In sommige gevallen verwijdert deze kankertherapie ook andere aangetaste organen en lymfeklieren. Een operatie bij kanker is dus niet zonder risico's. Er kunnen problemen ontstaan wanneer andere organen, bloedvaten of zenuwen worden beschadigd, wat kan leiden tot bloeding en bloeding. In het gebied van de operatiewond kunnen infecties, verklevingen en ook bloedstolsels optreden als gevolg van kankertherapie.
Dit kan een bijzonder effect hebben op de stof. In het bijzonder voortdurend vernieuwende haarwortels, bloedvormend beenmerg en slijmvliezen. Tijdens chemotherapie kunnen haaruitval, bloedarmoede en ontsteking van het mondslijmvlies optreden. Misselijkheid en braken zijn ook vaak voorkomende bijwerkingen van kankertherapie met cytostatica, maar kunnen redelijk goed worden behandeld met geschikte medicatie.

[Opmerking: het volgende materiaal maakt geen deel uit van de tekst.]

/-- A machine whose cores are free, with a launch of n indices on die 0 that is running. -/
def ready (r n : Nat) (f : Launch → Launch := id) : State :=
  { loaded with warps := [], blocks := [], cores := List.replicate 64 .reset, ifaces := loaded.ifaces.modify 0 (fun i => { i with cores := 4 })
                launches := [f { loadLaunch with record := BitVec.ofNat 4096 r, tickets := ⟨[], 0, n, false⟩ :: List.replicate 3 ⟨[], 0, 0, false⟩, count := n }] }
def resv0 (fails until_ : Nat) (held : Bool) : Resv := ⟨0, [0, 1], 0, fails, until_, held, [0, 1], 0⟩
def attempts (i : Instr) (s : State) (fits : Bool) : Bool :=
  let l := s.launch 0
  let s1 := fun (ts : List Ticket) => (s.modLaunch 0 (fun x => { x with tickets := ts })).bump
  ev i s (dispatching s 0 true && l.tables.isSome && (match l.resv with
    | r :: _ => (resvPlace s l r).isSome == fits
    | [] => (claim s l 0).any (fun x => (resvPlace (s1 x.2) l ⟨0, x.1, 0, 0, 0, false, groupCores 0 l.csize 0, s.ctr⟩).isSome == fits)))
/-- Preloads, and an index of a cluster on its first core. -/
theorem witness_Dispatching :
    every [(let s := ready (loadRecord + 3 * 2 ^ 272 + 7 * 2 ^ 2048) 3; ev (.blockDispatch 0 0) s (dispatching s 0 false && (claim s (s.launch 0) 0).isSome && inBudget s 0 1 && canStart s (s.launch 0) 0 && (firstFit s (s.launch 0) 0).isSome)),
      attempts (.clusterReservation 0 0) (ready (clusterRecord 2) 2) true, attempts (.clusterReservation 0 0) { ready (clusterRecord 2) 2 with ifaces := loaded.ifaces } false,
      attempts (.reservationBackoffExpiry 0 0) (ready (clusterRecord 2) 0 (fun l => { l with resv := [resv0 3 0 false] })) true,
      attempts (.reservationBackoffExpiry 0 0) { ready (clusterRecord 2) 0 (fun l => { l with resv := [resv0 7 0 false] }) with ifaces := loaded.ifaces } false,
      attempts (.reservationBackoffExpiry 0 0) { ready (clusterRecord 2) 0 (fun l => { l with resv := [resv0 9 99 true] }) with ifaces := loaded.ifaces } false] = true := by decide +kernel

/-- Two variants, of which the second has half of the first's registers; switch point 5 of both keeps v1 and 32 bytes. -/
def twoVariants : Nat := loadRecord + 2 ^ 64 + (64 * 2 ^ 32 + 4 * 2 ^ 41 + 2 ^ 52) * 2 ^ 1152
def swEntry : BitVec 512 := BitVec.ofNat 512 (5 + 0x40 * 2 ^ 32 + 2 * 2 ^ 64 + 32 * 2 ^ 320 + 32 * 2 ^ 352)
def atPoint (vp : Vp) (f : State → State := id) : State :=
  f (onL (fun l => { l with record := BitVec.ofNat 4096 twoVariants, tables := some [(0, swEntry), (1, swEntry)] })
    (onB (fun b => { b with variant := 1, vp := vp }) (onW (fun w => { w with groups := [], thr := w.thr.map (fun t => { t with st := .atVpoint 5 0x10000 }) }) loaded)))
def joined (s : State) (p : Option (Nat × Nat) → Bool) : Bool := ev (.vpointJoinsDone 0) s ((s.block 0).vp == .opened 5 && vpArrived s (s.block 0) 5 && vpJoined s (s.block 0) && p (decideMove s (s.block 0) 5))
/-- A cluster, a core that is to stop, a move to variant 0, and none without a switch point there. -/
theorem witness_SwitchPoints :
    every [joined (atPoint (.opened 5) (onL fun l => { l with record := BitVec.ofNat 4096 (clusterRecord 2) })) (fun _ => true), joined (atPoint (.opened 5) (onC fun k => { k with stop := .stopping })) (fun _ => true),
      joined (atPoint (.opened 5)) (fun x => x.any (fun y => y.1 == 0)), joined (atPoint (.opened 5) (onL fun l => { l with tables := some [(1, swEntry)] })) Option.isNone,
      ev (.variantMove 0) (atPoint (.moving 5 0 262144) (fun s => onW full (win 64 0 64 (2 ^ 300) s))) ((switchEntry ((atPoint .none).launch 0) 1 5).isSome && swLen swEntry == 32),
      ev (.variantMoveComplete 0) (atPoint (.moved 5 0)) (switchEntry ((atPoint .none).launch 0) 1 5).isSome] = true := by decide +kernel

def gone (s : State) : State := onW (fun w => { w with live := 0, groups := [], thr := w.thr.map (fun t => { t with st := .exited }) }) s
def killed (f : Launch → Launch) : State := onL f (onB (fun b => { b with kill := some ⟨9, 1, 0x10000, 0⟩ }) loaded)
def again (n : Nat) : Launch → Launch := fun l => { bit 71 l with record := l.record ||| BitVec.ofNat 4096 (2 ^ 71 + n * 2 ^ 72) }
/-- An end, a kill with a relaunch, and without. -/
theorem witness_Ends :
    every [ev (.blockEnd 0) (gone loaded) (warpsDone (gone loaded) ((gone loaded).block 0) && vpJoined (gone loaded) ((gone loaded).block 0)),
      ev (.blockKill 0) (killed (again 1)) (killQuiet (killed (again 1)) ((killed (again 1)).block 0) && ((killed (again 1)).launch 0).field 71 71 == 1 && ((killed (again 1)).launch 0).field 75 72 == 1),
      ev (.blockKill 0) (killed (again 0)) (((killed (again 0)).launch 0).field 75 72 == 0),
      (let s := onB (fun b => { b with reqs := [running] }) (killed id); ev (.blockKill 0) s (killQuiet s (s.block 0) && !atGranule running))] = true := by decide +kernel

Omdat bestraling ook gezond weefsel aantast, heeft kankertherapie ook bijwerkingen zoals verlies van eetlust, vermoeidheid, diarree en hoofdpijn. Deze zogenaamde stralingskater verdwijnt na korte tijd. Aangezien deze vorm van kankertherapie een verhoogde blootstelling aan straling met zich meebrengt, treden vaak huidirritaties (stralingsdermatitis) en slijmvliesirritaties op. Ontsteking van het tandvlees, slokdarm, maag en darmontsteking en ontsteking van de urineblaas kunnen ook het gevolg zijn van deze kankertherapie.
Bij de behandeling van borstkanker met hormoontherapie komen menopauzeklachten zoals opvliegers, genitale jeuk, vaginale bloeding, problemen met de bloedsomloop en hoofdpijn vaak voor.